Он лежал на спине совершенно неподвижно. Лицо онемело, глаза воткнулись в меловой потолок. Он видел базар в Сандомире, немецкие буквы на вывесках, толпу, сквозь которую плыла черная монахиня в белоснежном чепце-парусе. Она неслышно пересекала грязный булыжник площади, и толпа расступалась тоже неслышно. Он стоял перед холстиной с замком и озером, смотрел поверх макушки бродячего фотографа, под шинелью было жарко, а во рту клейкий вкус слив. В пыли валялись мокрые сливовые косточки. Шинель он надел, несмотря на жару, потому что гимнастерка вся была засалена, мята. «Ахтунг!» — крикнул, кривляясь, безногий фотограф. Карточка получилась хорошо. Ему нравилось, как блестит бляха на ремне и сердитые брови нравились. Только вот сапоги были великоваты да ухо торчало. Ему как раз исполнился двадцать один. Они тогда стояли во втором эшелоне в городе Сандомире на реке Сан, кажется. После Вислы. Было жарко, но спокойно, хотя часто бомбили переправу.
Пожилая нянечка зашла в палату, кряхтя, подтерла около кровати, шумно передвинула судно.
— Какое сёдни число, мамаша? — тихо спросил он.
— Седьмое… — пробурчала она. — Налили опять, только и подтирай.
— А год какой нынче? Забыл я.
Она распрямилась, ухмыльнулась.
— Год? Шестидесятый год. Забыл? А ужинать не забыл?
Он не ответил, смотрел в потолок, не моргая.
— Зеркальца бы мне — глаз запорошило.
— Лежи — и так красивый! — Она зашаркала из палаты, но минут через пять воротилась, сунула в руки зеркальце без оправы. Он посмотрел на себя.
Вместо молочно-гладкого лба под пилоткой, вместо розовой губы с прыщиком, вместо Федьки из стекла смотрело чужое старое лицо с мутными глазами. В небритой щетине на подбородке пробивалась седина. Глаза еще обежали круг, ожесточились, потухли.
— На. Спасибо.
Нянечка взяла зеркало, недоуменно покачала головой. Он не шевелился, он не вспоминал и не размышлял: он лежал, как бы придавленный обвалом земляным, и терпеливо ждал врача, чтобы все до точки разузнать о себе самом.
Аврам Герасимович подумал, серьезно ответил:
— Да. Шестнадцать лет.
Лоб у Федора порозовел, он откинул голову, уперся в потолок больными глазами.
— А где ж я лежу? — спросил наконец злым осевшим голосом.
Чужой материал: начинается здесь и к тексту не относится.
-- ==== Sys2Proof/Certificates/Slice0/Obligations.lean ====
section
/-! DEFINITION. The statements for the provers. Every statement is about the machine, over every state that meets its
hypotheses; where one says `exec c s = .next t` it says that the command completes. -/

open Sys2Proof Sys2Proof.Machine

/-! ## The state after reset and the step -/

/-- R11: right after power-on reset every register that the spec resets to a value other than 0 holds it (those of one number stand in
the first list, those of several, with how many, in the second), the part number reads, nothing else is listed in any map, the maps are
canonical, no command waits and nothing has left the device. -/
def Obligations.ResetState : Prop :=
  (∀ x ∈ ([(SYS_DIE_STAT, 0x7), (SPN_JUMP_THR, 0x320), (SPN_LOCK_CFG, 0x4100010), (SPN_SERVO, 0x5), (SPN_HOLD_LIMIT, 0x50),
     (SPN_HOLD_PPB, 0x1F4), (SPN_SWITCH_THR, 0x10), (SPN_PTM_CFG, 0x10), (SPN_EST_PPM, 0x32), (ACC_GEN_DONE, 0xF00000),
     (ACC_DRIFT_CFG, 0x31032), (ACC_DRIFT_UNC, 0xC8), (ACC_DRIFT_LAT, 0x1400640), (ACC_DRIFT_GATE, 0x100),
     (ACC_BCN_LEAD, 0x10000), (ACC_WUR_CFG, 0x4), (ACC_STA_CFG, 0x400), (ACC_RETRY, 0x807), (ACC_UP_CFG, 0x40043),
     (ACC_UP_GUARD, 0x1F4000A0), (MLK_CTL, 0x3), (MLK_STAT, 0x20000), (MLK_HOLE_FAST, 0x3E800), (MLK_HOLE_SLOW, 0x400000),
     (MLK_XR_CFG, 0x2), (FLD_CFG, 0x88B60006), (FLD_SORUS, 0x1000), (CLU_STAT, 0x80000000), (CLU_CFG, 0x800488B5),
     (CLU_SYNC_TOL, 0x10000), (CLU_SKEW_THR, 0x10), (CLU_ACT_MIN, 0x4), (CLU_HAND_LEAD, 0x40000), (CLU_HAND_TMO, 0x100000),
     (PRS_CTL, 0x6), (PRS_EM_MASK_LO, 0xFFFFFFFF), (PRS_EM_MASK_HI, 0xFFFF), (ROB_STAT, 0x2000), (ROB_CFG, 0xC),
     (ROB_AGE, 0x7D0), (CHK_FREE_ODIE, 0x800), (CHK_TIER, 0xBFF), (CHK_RSV, 0x1000), (CHK_LOW, 0x400), (CHK_BK_FREE_ODIE, 0x800),
     (CHK_BK_TASK_A, 0x1000), (CHK_BK_ROB, 0x2000), (CHK_BK_MLK, 0x20000), (CHK_BK_SORUS, 0x1000), (CHK_BK_KEY_A, 0x4000),
     (TSK_CTL, 0x1), (TSK_STAT, 0x1000), (TSK_TRC_CFG, 0xFF), (TSK_TRC_CLS, 0xFFFFFFFF), (UPD_HO_LEAD, 0x100000),
     (UPD_SESS_TMO, 0x3C), (UPD_CONFIRM_TMO, 0x258), (CIP_CTL, 0x7F), (DMC_CTL, 0x7), (DMC_SCHED, 0xA103064),
     (DMC_RT_CFG, 0x100808), (PWR_CTL, 0x2), (PWR_IDLE_HOLD, 0x32), (PWR_WAKE_CFG, 0x1), (PWR_RAIL, 0x20), (RTC_FLAG, 0x3),
     (RTC_WDAY, 0x6), (RTC_DATE, 0x1), (RTC_MONTH, 0x1), (RTC_CENTURY, 0x20), (FLT_CTL, 0x1), (FLT_RST_GUARD, 0x1E),
     (FLT_SRC_POL, 0x10001), (ITT_CFG, 0x7F), (ITT_BUDGET, 0x28F5C), (ITT_PERIOD, 0x40), (ITT_ROUND_MAX, 0x400),
     (ITT_RTC_LIM, 0x64), (HIF_VEC, 0x100), (HIF_DMA_TMO, 0x32), (HIF_STS_CFG, 0x6)] :
      List (Nat × Word)), State.reset.rd x.1 = x.2) ∧
  (∀ x ∈ ([(SPN_TTO_WIDTH, 4, 0x10), (FRN_CTL, 3, 0x4), (FRN_STAT, 3, 0xFFFF00), (FRN_COAST_LIMIT, 3, 0x30D400),
     (FRN_FEM_CFG, 3, 0x10082000), (FRN_CAL_CFG, 3, 0xA), (FRN_SYN0_STAT, 3, 0xFF), (FRN_SYN1_STAT, 3, 0xFF),
     (ACC_BCN_CFG, 3, 0x10080), (FLD_SLOT, 3, 0x3F), (PRS_EXC_CFG, 8, 0x1), (PRS_EXC_RATE, 8, 0x40002710), (ETH_CTL, 2, 0x18),
     (ETH_STAT, 2, 0x200), (ETH_MAXLEN, 2, 0x5F2), (ETH_TX_THR, 2, 0x10200), (ETH_LPI_CFG, 2, 0x110064),
     (ETH_RX_QUOTA, 2, 0x4000), (CHK_BK_CRED, 3, 0x2000), (GGE_CTL, 16, 0x3), (GGE_STAT, 16, 0x2), (FLT_MASK, 6, 0xFFFFFFFF),
     (HIF_Q_CFG, 32, 0x10880), (HIF_Q_HOLD, 32, 0x1F4), (HIF_Q_IRQ_RX, 32, 0x1), (HIF_Q_IRQ_TX, 32, 0x1)] :
      List ((Nat → Nat) × Nat × Word)), ∀ n < x.2.1, State.reset.rd (x.1 n) = x.2.2) ∧
  (State.reset.rd (TSK_QUOTA 0) = 0xC00 ∧ State.reset.rd (TSK_QUOTA 1) = 0x200 ∧ State.reset.rd (TSK_QUOTA 2) = 0x100 ∧
    State.reset.rd (TSK_QUOTA 3) = 0x080 ∧ State.reset.rd (TSK_QUOTA 4) = 0x200) ∧
  State.reset.get SYS_ID_PART = 0x3E58 ∧ State.reset.regs = [] ∧ State.reset.mapsWf ∧ State.reset.pending = [] ∧ State.reset.out = [] ∧
  State.reset.pwr.phase = .boot ∧ State.reset.ref = 0

/-- The host's rule for a block: a step takes the command at the front of the queue and carries it out with the rest of the queue; on an
empty queue a tick passes (the model's choice, log entry 1); and every command answers a next state. -/
def Obligations.StepRunsFront : Prop :=
  (∀ (c : Instr) (q : List Instr) (s : State), step { s with pending := c :: q } = exec c { s with pending := q }) ∧
  (∀ s : State, s.pending = [] → step s = .next s.idle ∧ s.idle.ref = s.ref + 125 ∧ s.idle.regs = s.regs ∧ s.idle.pending = []) ∧
  (∀ (c : Instr) (s : State), ∃ t, exec c s = .next t)

/-- An invariant every step keeps: the register map and every sparse memory, those sealed for a turnover among them, stay canonical, so
that equal contents are equal data; the reference clock never runs back; and a step takes exactly the front command from the queue. -/
def Obligations.StepKeepsForm : Prop :=
  ∀ s t : State, s.mapsWf → s.steps t → t.mapsWf ∧ s.ref ≤ t.ref ∧ t.pending = s.pending.tail

/-- The frame of every command: it changes no part of the state outside its footprint, and no register of a block outside its footprint
but those through which every block reports. -/
def Obligations.Frames : Prop :=
  ∀ (c : Instr) (s t : State), exec c s = .next t →
    (∀ p, p ∉ (footprint c).parts → p.same s t) ∧
    (∀ bs, (footprint c).blocks = some bs → ∀ a, a / 0x10000 ∉ bs → reporting a = false → t.rd a = s.rd a)

/-! ## The spindle (spec/02_spindle_time.md) -/

/-- R37, R41, R42, R45, R47, R49, R50, R55: what a host's commands to the spindle do. Enabled without a source it runs FREE from the
committed epoch, with one it acquires; disabled it is STOPPED with frequency term 0; a committed epoch is the held one; a domain
switch is made under its test or refused; ACCEPT schedules the pending offset, LOAD makes one; the captures show the clock. -/
def Obligations.SpindleControl : Prop :=
  (∀ (s : State) (mode : Bool), s.reach none SPN_CTL = .made → s.flag SPN_CTL_EN = false → isSource (s.get SPN_SRC_SRC_A) = false →
    ∃ t, exec (.spindleEnable mode) s = .next t ∧ t.flag SPN_CTL_EN = true ∧ t.flag SPN_CTL_MODE = mode ∧ t.spnSt = spnFree ∧
      t.spn.hasTime = true ∧ t.wideNs = s.epochNs) ∧
  (∀ (s : State) (mode : Bool), s.reach none SPN_CTL = .made → s.flag SPN_CTL_EN = false → isSource (s.get SPN_SRC_SRC_A) = true →
    ∃ t, exec (.spindleEnable mode) s = .next t ∧ t.flag SPN_CTL_EN = true ∧ t.flag SPN_CTL_MODE = mode ∧ t.spnSt = spnAcquire ∧
      t.spn.hasTime = false) ∧
  (∀ (s : State) (mode : Bool), s.reach none SPN_CTL = .made → s.flag SPN_CTL_EN = true →
    ∃ t, exec (.spindleDisable mode) s = .next t ∧ t.flag SPN_CTL_EN = false ∧ t.flag SPN_CTL_MODE = mode ∧ t.spnSt = spnStopped ∧
      t.spn.f = 0 ∧ t.spn.hasTime = false) ∧
  (∀ (s : State) (hi : Word), s.reach none SPN_EPOCH_SEC_HI = .made → s.flag SPN_CTL_EN = false →
    (s.spn.heldNs.getD (s.rd SPN_EPOCH_NS)).toNat < 1000000000 →
    ∃ t, exec (.epochCommit hi) s = .next t ∧ t.rd SPN_EPOCH_NS = s.spn.heldNs.getD (s.rd SPN_EPOCH_NS) ∧
      t.rd SPN_EPOCH_SEC_LO = s.spn.heldSecLo.getD (s.rd SPN_EPOCH_SEC_LO) ∧ t.rd SPN_EPOCH_SEC_HI = hi &&& 0xFFFF ∧
      t.spn.heldNs = none ∧ t.spn.heldSecLo = none) ∧
  (∀ (s : State) (hi : Word), s.reach none SPN_EPOCH_SEC_HI = .made →
    (s.flag SPN_CTL_EN = true ∨ 1000000000 ≤ (s.spn.heldNs.getD (s.rd SPN_EPOCH_NS)).toNat) →
    ∃ t, exec (.epochCommit hi) s = .next t ∧ t.epochNs = s.epochNs ∧ t.flag SPN_EVT_EPOCH_IGN = true ∧
      t.spn.heldNs = none ∧ t.spn.heldSecLo = none) ∧
  (∀ s : State, s.reach none SPN_CTL = .made → s.switchOk = true →
    ∃ t, exec .domainSwitchRequest s = .next t ∧ t.flag SPN_STAT_ACTIVE = !s.flag SPN_STAT_ACTIVE ∧
      t.flag SPN_EVT_SWITCHED = true ∧ t.spn.wideU = s.spn.wideU ∧ t.spn.run = 0) ∧
  (∀ s : State, s.reach none SPN_CTL = .made → s.switchOk = false →
    ∃ t, exec .domainSwitchRequest s = .next t ∧ t.flag SPN_EVT_SW_REFUSED = true ∧ t.spn = s.spn ∧
      t.flag SPN_STAT_ACTIVE = s.flag SPN_STAT_ACTIVE) ∧
  (∀ s : State, s.reach none SPN_STEP_CMD = .made → s.flag SPN_STAT_STEP_PEND = true →
    ∃ t, exec .stepAccept s = .next t ∧ t.spn = { s.spn with sched := some s.spn.pendOfs } ∧ t.regs = s.regs) ∧
  (∀ s : State, s.reach none SPN_STEP_CMD = .made → s.flag SPN_STAT_STEP_PEND = false →
    exec .stepAccept s = .next (s.hostWrote SPN_STEP_CMD)) ∧
  (∀ s : State, s.reach none SPN_STEP_CMD = .made →
    ∃ t, exec .stepLoad s = .next t ∧ t.spn = { s.spn with pendOfs := (s.rd SPN_STEP_PEND).toInt } ∧
      t.flag SPN_STAT_STEP_PEND = true ∧ t.rd SPN_STEP_PEND = s.rd SPN_STEP_PEND) ∧
  (∀ s : State, s.reach none SPN_NOW_NS = .made → s.spn.hasTime = true →
    ∃ t, exec .nowCapture s = .next t ∧ t.hostRd = BitVec.ofNat 32 (s.wideNs % 1000000000) ∧
      t.rd SPN_NOW_SEC_LO = BitVec.ofNat 32 (s.wideNs / 1000000000) ∧ t.rd SPN_NOW_TURN_LO = BitVec.ofNat 32 s.turn ∧
      t.rd SPN_NOW_ANGLE = BitVec.ofNat 32 s.angle ∧ t.spn = s.spn) ∧
  (∀ s : State, s.reach none SPN_TL_NS = .made →
    ∃ t, exec .turnLatchCapture s = .next t ∧ t.hostRd = BitVec.ofNat 32 (s.spn.tlWide % 1000000000) ∧
      t.rd SPN_TL_SEC_LO = BitVec.ofNat 32 (s.spn.tlWide / 1000000000) ∧ t.rd SPN_TL_TURN_LO = BitVec.ofNat 32 s.spn.tlTurn ∧
      t.rd SPN_TL_NARROW = BitVec.ofNat 32 s.spn.tlNarrow ∧ t.spn = s.spn) ∧
  (∀ (s : State) (hi : Word), s.reach none SPN_PPS_LABEL_HI = .made →
    ∃ t, exec (.ppsLabelWrite hi) s = .next t ∧ t.flag SPN_PPS_CFG_LBL_VALID = true ∧ t.rd SPN_PPS_LABEL_HI = hi &&& 0xFFFF ∧
      t.spn = s.spn)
— В райбольнице. В Орехове-Зуеве.
— Где это?
— Под Москвой. Полтора часа езды.
— И это с тех пор? Всегда здесь лежал?
— Нет. После контузии год лечились. В сорок четвертом. Тогда здесь был госпиталь. Потом жили здесь же, при больнице, работали истопником. Не помните? Во флигеле жили, в старом здании.
— Нет, ни порошинки…
— У сестры. У Людмилы Дмитриевны. Вы ее еще Ледой звали. Вспоминаете? А вас звала она Ваней. Помните?
— Нет. Что ж… она и кормила меня?
— И кормила и одевала. Глаз не спускала, — с ударением сказал врач.
— А… родные мои? Знают?
— Нет. На вас не нашли документов, красноармейской книжки. Вы свою фамилию только вчера мне сказали.
— А я им писал…
— Кому?
— Матери. В Устье.
— Когда?
— Вчера.
— Я советую много пока не думать, не напрягать голову.
— У меня и жена там… — запинаясь, сказал больной.
— Не думайте об этом. О другом думайте — о приятном.
— Нет! Брехня это! — грубо крикнул больной и сел. — Брешете! Вы, фрицы, сговорились здесь меня терзать! В плен взяли! Да я вашу мать!..
Весь красный, мелко трясясь, он стал спускать босые ноги на пол, руки шарили по одеялу.
— Лягте! — властно сказал старый психиатр. — Шов разойдется, и вам не встать. Никогда. Лягте! Ну?!
Больной лег, зрачки метались, блуждали, пальцы теребили край простыни.
— В плен! — повторил врач. — Кому вы нужны там? Стали бы немцы с вами так возиться? Война кончилась. Вот, выпейте лучше. В сорок пятом капитулировали. Пейте, пейте! В Берлине.
Больной смотрел мутными жалкими глазами, губы его прыгали.
— Кон-кончилась? — спросил он, не веря.
— Кончилась. Очень давно. Совсем. Хотите еще пить?
Больной махнул рукой на стакан с питьем, отвернулся к окну. Больше в этот день он ни с кем не разговаривал и на вопросы не отвечал.